We explain some details of the lock-free queue in order to provide an intuition for the way the lock-free queue works. This could serve as a basis for a formal proof later if desired.
A crucial building block to design a lock-free queue for arbitrary types is the lock-free index queue which can only store integer-valued indices.

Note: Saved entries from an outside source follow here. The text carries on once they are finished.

/-- The escape hatch: from every state, in the middle of any stream or packet, `ctrl_write(10000)`, the service, and
then the bytes of a packet dispatch that packet, as the first one, whatever bytes were waiting. -/
def Obligations.PacketAfterClearCommsDispatches : Prop :=
  ∀ (P : List Byte) (s : State), 2 ≤ P.length → (P.getD 1 0).toNat = P.length → s.frm.cbuf.length = 255 →
    s.env.sched = .ctrl 10000 :: .engine :: P.map .hostByte →
    ∃ t, runSteps (2 + P.length + P.length) s = dispatch P t ∧ t.frm.mode = .idle ∧ t.frm.rxCnt = 0 ∧
      t.env.rxq = [] ∧ t.env.txPending = [] ∧ t.env.tx = s.env.tx ++ [.reset] ∧
      t.dev = { s.dev.withDefaults s.cfg with clearPending := false }

/-! ### The whole machine -/

/-- The environment's own turns: the host appends a byte to `RXQ` or takes bytes of `TX`, and power-on reset writes
every register of the block to its reset value with the streams and traces empty. The values of `cbuf` and of the
stream registers, which R50 leaves unspecified, are the model's choice (log entries 1 and 2), and so is what becomes of
the environment's own fields (log entry 20). -/
def Obligations.EnvironmentTurns : Prop :=
  ∀ (s : State) (rest : List Turn),
    (∀ b, s.env.sched = .hostByte b :: rest →
      step s = .next { s with env := { s.env with sched := rest, rxq := s.env.rxq ++ [b] } }) ∧
    (∀ n, s.env.sched = .hostTake n :: rest →
      step s = .next { s with env := { s.env with sched := rest, txPending := s.env.txPending.drop n } }) ∧
    (s.env.sched = .powerOn :: rest → step s = .next
      { cfg := s.cfg
        dev := { s.dev.withDefaults s.cfg with
          fluxStatus := .okay, capValid := false, clearPending := false
          idxTime := List.replicate s.cfg.maxIndex.toNat 0, bwMin := ⟨0, 0⟩, bwMax := ⟨0, 0⟩ }
        frm := { mode := .idle, rxCnt := 0, cbuf := List.replicate 255 0 }
        strm := { rdTarget := 0, rdSeen := 0, rdCum := 0, wrTai := false, wrResult := .okay, xferLeft := 0,
                  xferBytes := 0, dec := .tok }
        env := { s.env with rxq := [], tx := [], txPending := [], act := [], sched := rest } })

/-- Nothing is fatal: every step of every state answers a next state. -/
def Obligations.EveryStepAnswersNext : Prop := ∀ s : State, ∃ t, step s = .next t

/-- The invariant `State.Inv` holds at reset: under the reference configuration, and at power-on reset under every legal
configuration. The values of registers that the spec leaves unspecified at reset (log entries 1 and 2) are the
model's. -/
def Obligations.InvHoldsAtReset : Prop :=
  State.reset.Inv = true ∧ ∀ c : Config, c.wf = true → (State.por c).Inv = true

/-- Every step, of every agent, keeps the invariant `State.Inv`: the selected unit exists and has a bus; the register files
have their sizes; the framer is at a packet boundary outside `IDLE` and inside an incomplete packet in it; the index
table is in range; the statuses are legal; minimum throughput is at most maximum throughput. -/
def Obligations.EveryStepKeepsInv : Prop :=
  ∀ s t : State, s.Inv = true → step s = .next t → t.Inv = true

/-- Every change of the mode register is one that the table of R132 lists, from its cause. -/
def Obligations.ModeChangesAreListed : Prop :=
  ∀ s t : State, step s = .next t → t.frm.mode = s.frm.mode ∨ ModeChange s t.frm.mode

/-- `S.flux_status` is written only by the completion of a read or write stream, by CMD_RESET and by power-on
reset. -/
def Obligations.FluxStatusWriters : Prop :=
  ∀ s t : State, step s = .next t → t.dev.fluxStatus ≠ s.dev.fluxStatus →
    s.powersOn = true ∨ s.fetched = some .reset ∨
    (s.servicesClear = false ∧ t.frm.mode = .idle ∧
      (s.frm.mode = .rdStream ∨ s.frm.mode = .wrStream ∨ s.frm.mode = .wrDrain ∨ s.frm.mode = .wrTail))

/-- The bandwidth statistics change only by CMD_RESET, by power-on reset, and by the end of a transfer that
completed: a source or sink transfer, or a stream that ended `OKAY`. -/
def Obligations.BandwidthStatsWriters : Prop :=
  ∀ s t : State, step s = .next t → t.dev.bwMin ≠ s.dev.bwMin ∨ t.dev.bwMax ≠ s.dev.bwMax →
    s.powersOn = true ∨ s.fetched = some .reset ∨
    (s.servicesClear = false ∧ t.frm.mode = .idle ∧
      (s.frm.mode = .src ∨ s.frm.mode = .sink ∨ (s.frm.mode ≠ .idle ∧ t.dev.fluxStatus = .okay)))

/-- The latch: `S.clear_pending` is set only by `ctrl_write(10000)`, and cleared only by the service and by power-on
reset. -/
def Obligations.ClearPendingWriters : Prop :=
  ∀ s t : State, step s = .next t →
    (s.dev.clearPending = true → t.dev.clearPending = false → s.servicesClear = true ∨ s.powersOn = true) ∧
    (s.dev.clearPending = false → t.dev.clearPending = true → s.fetched = some .ctrlClearComms)

/-- The configuration, and DeviceInfo with it, is constant: no step of any agent changes it. -/
def Obligations.ConfigurationIsConstant : Prop :=
  ∀ s t : State, step s = .next t → t.cfg = s.cfg

/-- The writer matrix: each instruction writes at most the device registers listed for it. -/
def Obligations.WriterMatrixOfDeviceRegisters : Prop :=
  ∀ (i : Instr) (s t : State), exec i s = .next t → writesOnly i s.dev t.dev

/-- Every packet's instruction emits exactly one leading ack, of those listed for it, then after `OKAY` its payload,
after another ack nothing, then the flush marker. -/
def Obligations.OneLeadingAckPerPacket : Prop :=
  ∀ (i : Instr) (s t : State), isPacket i = true → fluxStatusOk s.dev.fluxStatus = true → exec i s = .next t →
    ∃ (c : AckCode) (payload : List Byte), c ∈ leadingAcks i ∧ (c ≠ .okay → payload = []) ∧
      t.env.tx = s.env.tx ++ .byte c.toByte :: payload.map .byte ++ [.flush] ∧
      t.env.txPending = s.env.txPending ++ c.toByte :: payload

/-- A refusal is precise: but for the ack byte, the framer's return to `IDLE` and the collaborator's call that
reported a physical error, the state is as it was. -/
def Obligations.RefusalIsPrecise : Prop :=
  ∀ (i : Instr) (s t : State) (c : AckCode), isPacket i = true → i ≠ .getFluxStatus → exec i s = .next t →
    c ≠ .okay → t.env.tx = s.env.tx ++ [.byte c.toByte, .flush] →
    t.cfg = s.cfg ∧ t.dev = s.dev ∧ t.strm = s.strm ∧ t.frm = { s.frm with mode := .idle, rxCnt := 0 } ∧
      t.env.rxq = s.env.rxq ∧ t.env.sched = s.env.sched ∧
      ∃ calls, t.env.act = s.env.act ++ calls ∧ refusalCalls c calls

/-- `bw_sample`: a void sample changes nothing; any other leaves extrema that bound the sample and the old extrema,
each of them the sample or the old pair, and changes nothing else. -/
def Obligations.BwSampleKeepsExtrema : Prop :=
  ∀ (b u : U32) (s : State), bwOk s.dev.bwMin s.dev.bwMax = true →
    (b = 0 ∨ u = 0 → s.bwSample b u = s) ∧
    (b ≠ 0 → u ≠ 0 → ∃ mn mx : BwPair,
      s.bwSample b u = { s with dev := { s.dev with bwMin := mn, bwMax := mx } } ∧ bwOk mn mx = true ∧
      mn.bytes.toNat * u.toNat ≤ b.toNat * mn.usecs.toNat ∧ b.toNat * mx.usecs.toNat ≤ mx.bytes.toNat * u.toNat ∧
      (s.dev.bwMin.usecs = 0 → mn = ⟨b, u⟩ ∧ mx = ⟨b, u⟩) ∧
      (s.dev.bwMin.usecs ≠ 0 →
        (mn = s.dev.bwMin ∨ mn = ⟨b, u⟩) ∧ (mx = s.dev.bwMax ∨ mx = ⟨b, u⟩) ∧
        mn.bytes.toNat * s.dev.bwMin.usecs.toNat ≤ s.dev.bwMin.bytes.toNat * mn.usecs.toNat ∧
        s.dev.bwMax.bytes.toNat * mx.usecs.toNat ≤ mx.bytes.toNat * s.dev.bwMax.usecs.toNat))

/-! ### Information and parameters -/

/-- CMD_GET_INFO. -/
def Obligations.GetInfoResult : Prop :=
  ∀ (idx : Byte) (s : State), decode (.packet [0x00, 0x03, idx]) = .ok (.getInfo idx) ∧
    (idx = 0 → exec (.getInfo idx) s = .next (s.answered s.dev [] .okay
      ([s.cfg.fwMajor, s.cfg.fwMinor, s.cfg.maxIndex, 19] ++ le32 s.cfg.sampleFreq ++ le16 s.cfg.hwType ++
        List.replicate 22 0))) ∧
    (idx = 1 → exec (.getInfo idx) s = .next (s.answered s.dev [] .okay
      (le32 s.dev.bwMin.bytes ++ le32 s.dev.bwMin.usecs ++ le32 s.dev.bwMax.bytes ++ le32 s.dev.bwMax.usecs ++
        List.replicate 16 0))) ∧
    (idx ≠ 0 → idx ≠ 1 → exec (.getInfo idx) s = .next (s.refused .badCommand))
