/-- Only 0 and 1 name a firmware mode (R187). -/
theorem fwModeOf_of_gt_one (b : Byte) (h : b.toNat > 1) : fwModeOf b = none := by
  have h0 : b ≠ 0 := by bv_omega
  have h1 : b ≠ 1 := by bv_omega
  rw [fwModeOf, if_neg h0, if_neg h1]

/-- The signal is the command's only effect before its answer: the device registers stay `s.dev`. -/
theorem State.fwModeCall_finish (m : FwMode) (s : State) :
    (s.call (.fwMode m)).finish .okay [] = s.answered s.dev [.fwMode m] .okay [] :=
  State.finish_of s _ _ _ _ _ rfl

theorem exec_switchFwMode_okay (mode : Byte) (m : FwMode) (s : State) (hmode : fwModeOf mode = some m) :
    exec (.switchFwMode mode) s = .next (s.answered s.dev [.fwMode m] .okay []) := by
  simp only [exec, execSwitchFwMode, hmode, State.fwModeCall_finish]

theorem exec_switchFwMode_refused (mode : Byte) (s : State) (hmode : fwModeOf mode = none) :
    exec (.switchFwMode mode) s = .next (s.refused .badCommand) := by
  simp only [exec, execSwitchFwMode, hmode, State.raiseAck_eq]

/-- Settles O42: the two mode bytes that name a firmware mode, and the refusal of every other. -/
theorem switchFwModeResult : Obligations.SwitchFwModeResult := by
  intro mode s
  refine ⟨decodePacket_of_format 0x0B [mode] (formatF1 .switchFwMode) _ (by simp) rfl rfl, fun h0 => ?bootloader,
    fun h1 => ?normal, fun hgt => ?refused⟩
  case bootloader => exact exec_switchFwMode_okay mode .bootloader s (by rw [h0]; rfl)
  case normal => exact exec_switchFwMode_okay mode .normal s (by rw [h1]; rfl)
  case refused => exact exec_switchFwMode_refused mode s (fwModeOf_of_gt_one mode hgt)

end Sys2Proof.Machine
end

section
/-!
The flux commands (R226, R236, R250): CMD_READ_FLUX, CMD_WRITE_FLUX and CMD_ERASE_FLUX. One lemma per command says its
whole next state; the two that open a stream write their registers and make their call before the leading ack
(`State.enterStream_of`).
-/

namespace Sys2Proof.Machine

/-- A streaming command that writes device and stream registers and makes calls before its leading ack starts with
them. -/
theorem State.enterStream_of (s t : State) (dev : Device) (strm : Stream) (calls : List ActCall) (m : Mode)
    (h : t = { s with dev := dev, strm := strm, env := { s.env with act := s.env.act ++ calls } }) :
    t.enterStream m = s.started dev strm calls m := by
  rw [State.enterStream_eq, h]
  simp [State.started]

/-! ### CMD_READ_FLUX (R226) -/

/-- The bounds on the number of index pulses are the only check. -/
theorem exec_readFlux (field : Option Byte) (s : State) : exec (.readFlux field) s = .next
    (if nrIdxOf field = 0 ∨ (nrIdxOf field).toNat > s.cfg.maxIndex.toNat then s.refused .badCommand
     else s.started { s.dev with capValid := false, idxTime := List.replicate s.cfg.maxIndex.toNat 0 }
      { s.strm with rdTarget := nrIdxOf field, rdSeen := 0, rdCum := 0, xferBytes := 0 } [.captureStart]
      .rdStream) := by
  simp only [exec, execReadFlux, State.raiseAck_eq]
  exact congrArg (fun t => Host.Outcome.next (ite _ _ t)) (State.enterStream_of s _ _ _ _ _ rfl)

/-- Settles O45: the two sides of `exec_readFlux`'s check, for a field that is given or defaults to 2. -/
theorem readFluxResult : Obligations.ReadFluxResult := by
  intro field n s hfield
  have hn : nrIdxOf field = n := by
    rcases hfield with rfl | ⟨rfl, rfl⟩ <;> rfl
  refine ⟨decodePacket_of_format 0x07 [n] (formatFO .readFlux) _ (by simp) rfl rfl,
    decodePacket_of_format 0x07 [] (formatFO .readFlux) _ (by simp) rfl rfl, fun hbad => ?refused,
    fun hpos hle => ?started⟩
  case refused => rw [exec_readFlux, hn, if_pos hbad]
  case started => rw [exec_readFlux, hn, if_neg (not_or.mpr ⟨hpos, Nat.not_lt.mpr hle⟩)]

/-! ### CMD_WRITE_FLUX and CMD_ERASE_FLUX (R236, R250) -/

/-- Asking for write protection writes no device register. -/
theorem State.actWrprot_dev (s : State) : s.actWrprot.2.dev = s.dev := by
  obtain ⟨_, _, hcall⟩ := s.actWrprot_spec
  rw [hcall]

/-- Asking for write protection writes no stream register. -/
theorem State.actWrprot_strm (s : State) : s.actWrprot.2.strm = s.strm := by
  obtain ⟨_, _, hcall⟩ := s.actWrprot_spec
  rw [hcall]

/-- The collaborator's answer decides; the stream's registers are written over those before the call. -/
theorem exec_writeFlux (field : Option Byte) (s : State) : exec (.writeFlux field) s = .next
    (if s.actWrprot.1 = true then s.actWrprot.2.refused .wrprot
     else s.actWrprot.2.started s.dev
      { s.strm with wrTai := taiOf field, wrResult := .okay, dec := .tok, xferBytes := 0 }
      [.playStart (taiOf field)] .wrStream) := by
  simp only [exec, execWriteFlux, State.raiseAck_eq]
  rw [← s.actWrprot_dev, ← s.actWrprot_strm]
  exact congrArg (fun t => Host.Outcome.next (ite _ _ t)) (State.enterStream_of s.actWrprot.2 _ _ _ _ _ rfl)

/-- The tick count reaches the collaborator unchanged, and no register is written. -/
theorem exec_eraseFlux (ticks : U32) (s : State) : exec (.eraseFlux ticks) s = .next
    (if s.actWrprot.1 = true then s.actWrprot.2.refused .wrprot
     else s.actWrprot.2.answered s.dev [.erase ticks] .okay []) := by
  simp only [exec, execEraseFlux, State.raiseAck_eq]
  rw [← s.actWrprot_dev]
  exact congrArg (fun t => Host.Outcome.next (ite _ _ t)) (State.finish_of s.actWrprot.2 _ _ _ _ _ rfl)

/-- Settles O46: the two answers of `act_wrprot`, for a field that is given or defaults to false. -/
theorem writeFluxResult : Obligations.WriteFluxResult := by
  intro field tai s hfield
  have htai : taiOf field = tai := by
    rcases hfield with ⟨b, rfl, rfl⟩ | ⟨rfl, rfl⟩ <;> rfl
  refine ⟨fun b => decodePacket_of_format 0x08 [b] (formatFO .writeFlux) _ (by simp) rfl rfl,
    decodePacket_of_format 0x08 [] (formatFO .writeFlux) _ (by simp) rfl rfl, s.actWrprot_spec, fun hprot => ?refused,
    fun hfree => ?started⟩
  case refused => rw [exec_writeFlux, if_pos hprot]
  case started => rw [exec_writeFlux, htai, if_neg (by simp [hfree])]

/-- Settles O47: the packet's four bytes are the little-endian tick count, and the two answers of `act_wrprot`. -/
theorem eraseFluxResult : Obligations.EraseFluxResult := by
  intro b0 b1 b2 b3 ticks s hticks
  have hrd : rd32 b0 b1 b2 b3 = ticks := BitVec.eq_of_toNat_eq ((rd32_toNat b0 b1 b2 b3).trans hticks.symm)
  refine ⟨?decode, s.actWrprot_spec, fun hprot => ?refused, fun hfree => ?accepted⟩
  case decode =>
    rw [← hrd]
    exact decodePacket_of_format 0x11 [b0, b1, b2, b3] (formatF4 .eraseFlux) _ (by simp) rfl rfl
  case refused => rw [exec_eraseFlux, if_pos hprot]
  case accepted => rw [exec_eraseFlux, if_neg (by simp [hfree])]

end Sys2Proof.Machine
end

section
/-!
The ends of a write stream (R239, R241, R245): the terminator, a malformed token, and what `wr_finish()` keeps. The
fields that the end of a write stream leaves alone have a `simp` lemma each; its device registers are
`State.wrFinish_dev`, into which a call made just before the end does not enter (`State.wrFinish_dev_call`).
-/

namespace Sys2Proof.Machine

/-! ### What `wr_finish()` keeps -/

section
variable (s : State)

@[simp] theorem State.wrFinish_cfg : s.wrFinish.cfg = s.cfg := by
  obtain ⟨_, _, _, _, _, h, _⟩ := s.wrFinish_spec
  rw [h]

@[simp] theorem State.wrFinish_frm : s.wrFinish.frm = { s.frm with mode := .idle } := by
  obtain ⟨_, _, _, _, _, h, _⟩ := s.wrFinish_spec
  rw [h]

/-- Of the environment, only the answers and draws of the sample are used. -/
theorem State.wrFinish_env : ∃ (a : Answers) (n : Nat), s.wrFinish.env = { s.env with answers := a, draws := n } := by
  obtain ⟨_, _, a, n, _, h, _⟩ := s.wrFinish_spec
  exact ⟨a, n, by rw [h]⟩

@[simp] theorem State.wrFinish_rxq : s.wrFinish.env.rxq = s.env.rxq := by
  obtain ⟨_, _, h⟩ := s.wrFinish_env
  rw [h]

@[simp] theorem State.wrFinish_tx : s.wrFinish.env.tx = s.env.tx := by
  obtain ⟨_, _, h⟩ := s.wrFinish_env
  rw [h]

@[simp] theorem State.wrFinish_txPending : s.wrFinish.env.txPending = s.env.txPending := by
  obtain ⟨_, _, h⟩ := s.wrFinish_env
  rw [h]

@[simp] theorem State.wrFinish_act : s.wrFinish.env.act = s.env.act := by
  obtain ⟨_, _, h⟩ := s.wrFinish_env
  rw [h]

@[simp] theorem State.wrFinish_sched : s.wrFinish.env.sched = s.env.sched := by
  obtain ⟨_, _, h⟩ := s.wrFinish_env
  rw [h]
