-- ==== Sys2Proof/Machine/Accum.lean ====
section
/-!
DEFINITION. Long accumulators (spec/02 R45 to R53): the value that a slot represents, the addition of a term, the
combination of two accumulators, the spill layout and memory cells, and the one rounding of R56 and R57.
-/
namespace Sys2Proof.Machine

open Sys2Proof

/-- The carries of a slot with their weights: cy_k counts toward seg_(k+1); cy9 has no effect (R49). -/
def cyWeight (cy : BitVec 80) : Nat :=
  (List.range 9).foldl (fun n k => n + bitsNat cy (8 * k) 8 * 2 ^ (64 * (k + 1))) 0

/-- A as a 640-bit pattern (R49). -/
def Acc.pattern (a : Acc) : Nat := (a.seg.toNat + cyWeight a.cy) % 2 ^ 640

/-- A as an integer (R46). -/
def Acc.value (a : Acc) : Int := (BitVec.ofNat 640 a.pattern).toInt

/-- The normalised form (R49). -/
def Acc.normal (a : Acc) : Acc := { a with seg := BitVec.ofNat 640 a.pattern, cy := 0 }

/-- The slot with another value, normalised; wrap640 (R46). -/
def Acc.withValue (a : Acc) (v : Int) : Acc := { a with seg := BitVec.ofInt 640 v, cy := 0 }

/-- A carry-save form of the same value with the carry bytes `cy` (R50). -/
def Acc.carried (a : Acc) (cy : BitVec 80) : Acc :=
  { a with seg := BitVec.ofNat 640 (a.pattern + 2 ^ 640 - cyWeight cy % 2 ^ 640), cy := cy }

/-- Adding a term (R46). -/
def Acc.addTerm (a : Acc) (t : Val) : Acc :=
  match t with
  | .nan _ => { a with nan := true }
  | .inf false => { a with pinf := true }
  | .inf true => { a with ninf := true }
  | .fin neg m e =>
    let k := e + 298
    let n := if 0 ≤ k then m * 2 ^ k.toNat else m / 2 ^ (-k).toNat
    let b := a.withValue (a.value + signedNat neg n)
    if neg && m == 0 then b else { b with nzt := true }

/-- The combination of two accumulators (R46). -/
def Acc.combine (a b : Acc) : Acc :=
  { a.withValue (a.value + b.value) with
    nan := a.nan || b.nan, pinf := a.pinf || b.pinf, ninf := a.ninf || b.ninf, nzt := a.nzt || b.nzt }

/-! ## The spill layout (R51) and memory cells (R53) -/

/-- The 96-byte image as a number. -/
def Acc.image (a : Acc) : Nat :=
  a.seg.toNat + 2 ^ 640 * a.cy.toNat + (if a.nan then 2 ^ 720 else 0) + (if a.pinf then 2 ^ 721 else 0) +
    (if a.ninf then 2 ^ 722 else 0) + (if a.nzt then 2 ^ 723 else 0)

/-- The slot that an image holds; reserved bits are dropped. -/
def Acc.ofImage (n : Nat) : Acc :=
  { seg := BitVec.ofNat 640 n, cy := BitVec.ofNat 80 (n / 2 ^ 640), nan := n.testBit 720, pinf := n.testBit 721,
    ninf := n.testBit 722, nzt := n.testBit 723 }

/-- Are the reserved bits of a 96-byte image 0 (R51)? -/
def imageClean (n : Nat) : Bool := n / 2 ^ 724 % 2 ^ 44 == 0

/-- The raw image of a slot as bytes (R52). -/
def Acc.bytes (a : Acc) : List Byte := leBytes 96 a.image

/-- The slot in the first 96 bytes of a list. -/
def Acc.ofBytes (bs : List Byte) : Acc := Acc.ofImage (leNat (bs.take 96))

/-- A cell's accumulator, normalised, its reserved bits read as 0 (R53). -/
def cellOf (bs : List Byte) : Acc := (Acc.ofBytes bs).normal

/-- The 128 bytes of a cell: normalised, every reserved bit 0 (R53). -/
def cellBytes (a : Acc) : List Byte := a.normal.bytes ++ List.replicate 32 0

/-! ## Rounding (R56, R57) -/

/-- The sign that LRND gives to a zero value of the accumulator (R56). -/
def Acc.zeroSign (a : Acc) (mode : Mode) : Bool := !a.nzt || mode == .rdn

/-- LRND (R56). -/
def accRound (a : Acc) (t : DType) (mode : Mode) : Rounded :=
  if a.nan then nanResult t false
  else if a.pinf && a.ninf then nanResult t true
  else if a.pinf then infResult t false
  else if a.ninf then infResult t true
  else
    let v := a.value
    if v = 0 then Rounded.exact (zeroCode t (a.zeroSign mode))
    else roundTo t mode (decide (v < 0)) v.natAbs (2 ^ 298)

/-- The sign of an operand of LQUO (R57). -/
def Acc.quoSign (a : Acc) (mode : Mode) : Bool :=
  if a.ninf then true else if a.pinf then false else if a.value = 0 then a.zeroSign mode else decide (a.value < 0)

/-- LQUO (R57). -/
def accQuo (n d : Acc) (t : DType) (mode : Mode) : Rounded :=
  let i := n.pinf || n.ninf
  let j := d.pinf || d.ninf
  let sg := n.quoSign mode != d.quoSign mode
  if n.nan || d.nan then nanResult t false
  else if (n.pinf && n.ninf) || (d.pinf && d.ninf) then nanResult t true
  else if i && j then nanResult t true
  else if i then infResult t sg
  else if j then Rounded.exact (zeroCode t sg)
  else if d.value = 0 then
    if n.value = 0 then nanResult t true
    else
      let r := infResult t sg
      { r with sts := r.sts.or Sts.divzero }
  else if n.value = 0 then Rounded.exact (zeroCode t sg)
  else roundTo t mode sg n.value.natAbs d.value.natAbs

end Sys2Proof.Machine
end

We briefly describe the idea of the index queue.
In the following all numbers are natural numbers and hence bounded unsigned integers in the implementation.
The index queue has some capacity n and stores indices in the range [0, n[. The number n is also called cycle length.
Assume n = 4 in this explanation, so we can store the indices 0, 1, 2, 3.
Each index i corresponds to an equivalence class [i] modulo n, i.e. [i] = {j | j = c*n + i, c >= 0}
This means j = 3, 7, 11, ... all represent the same index 3 (pointing to the last element in the array)
Given j, we have i = j % n and c = j / n (where % is modulo and / integer division).
Another way to represent such a value j uniquely is as a pair (c,i) and we call this a cyclic index with cycle c and index i.
This is done for two reasons: detection of empty queues and to eliminate the ABA problem for all practical scenarios. It is imperative that such indices can be used in compare and swap operations (CAS), i.e. will not exceed 64 bits on standard architectures supporting 64 bit CAS. Therefore j can be assumed to be an unsigned 64 bit integer.
The queue has a head H, tail T and an array of n values. All of them are cyclic indices as in 2. Initially the queue is empty and head and tail point to index 0 but have both cycle 1. Array elements are 0 and represented as (0,0).
Initially empty queue
[ (0,0), (0,0), (0,0), (0,0) ] H=(1,0) T=(1,0)
Initially full queue with all indices
[ (0,0), (0,1), (0,2), (0,3) ] H=(0,0) T=(1,0)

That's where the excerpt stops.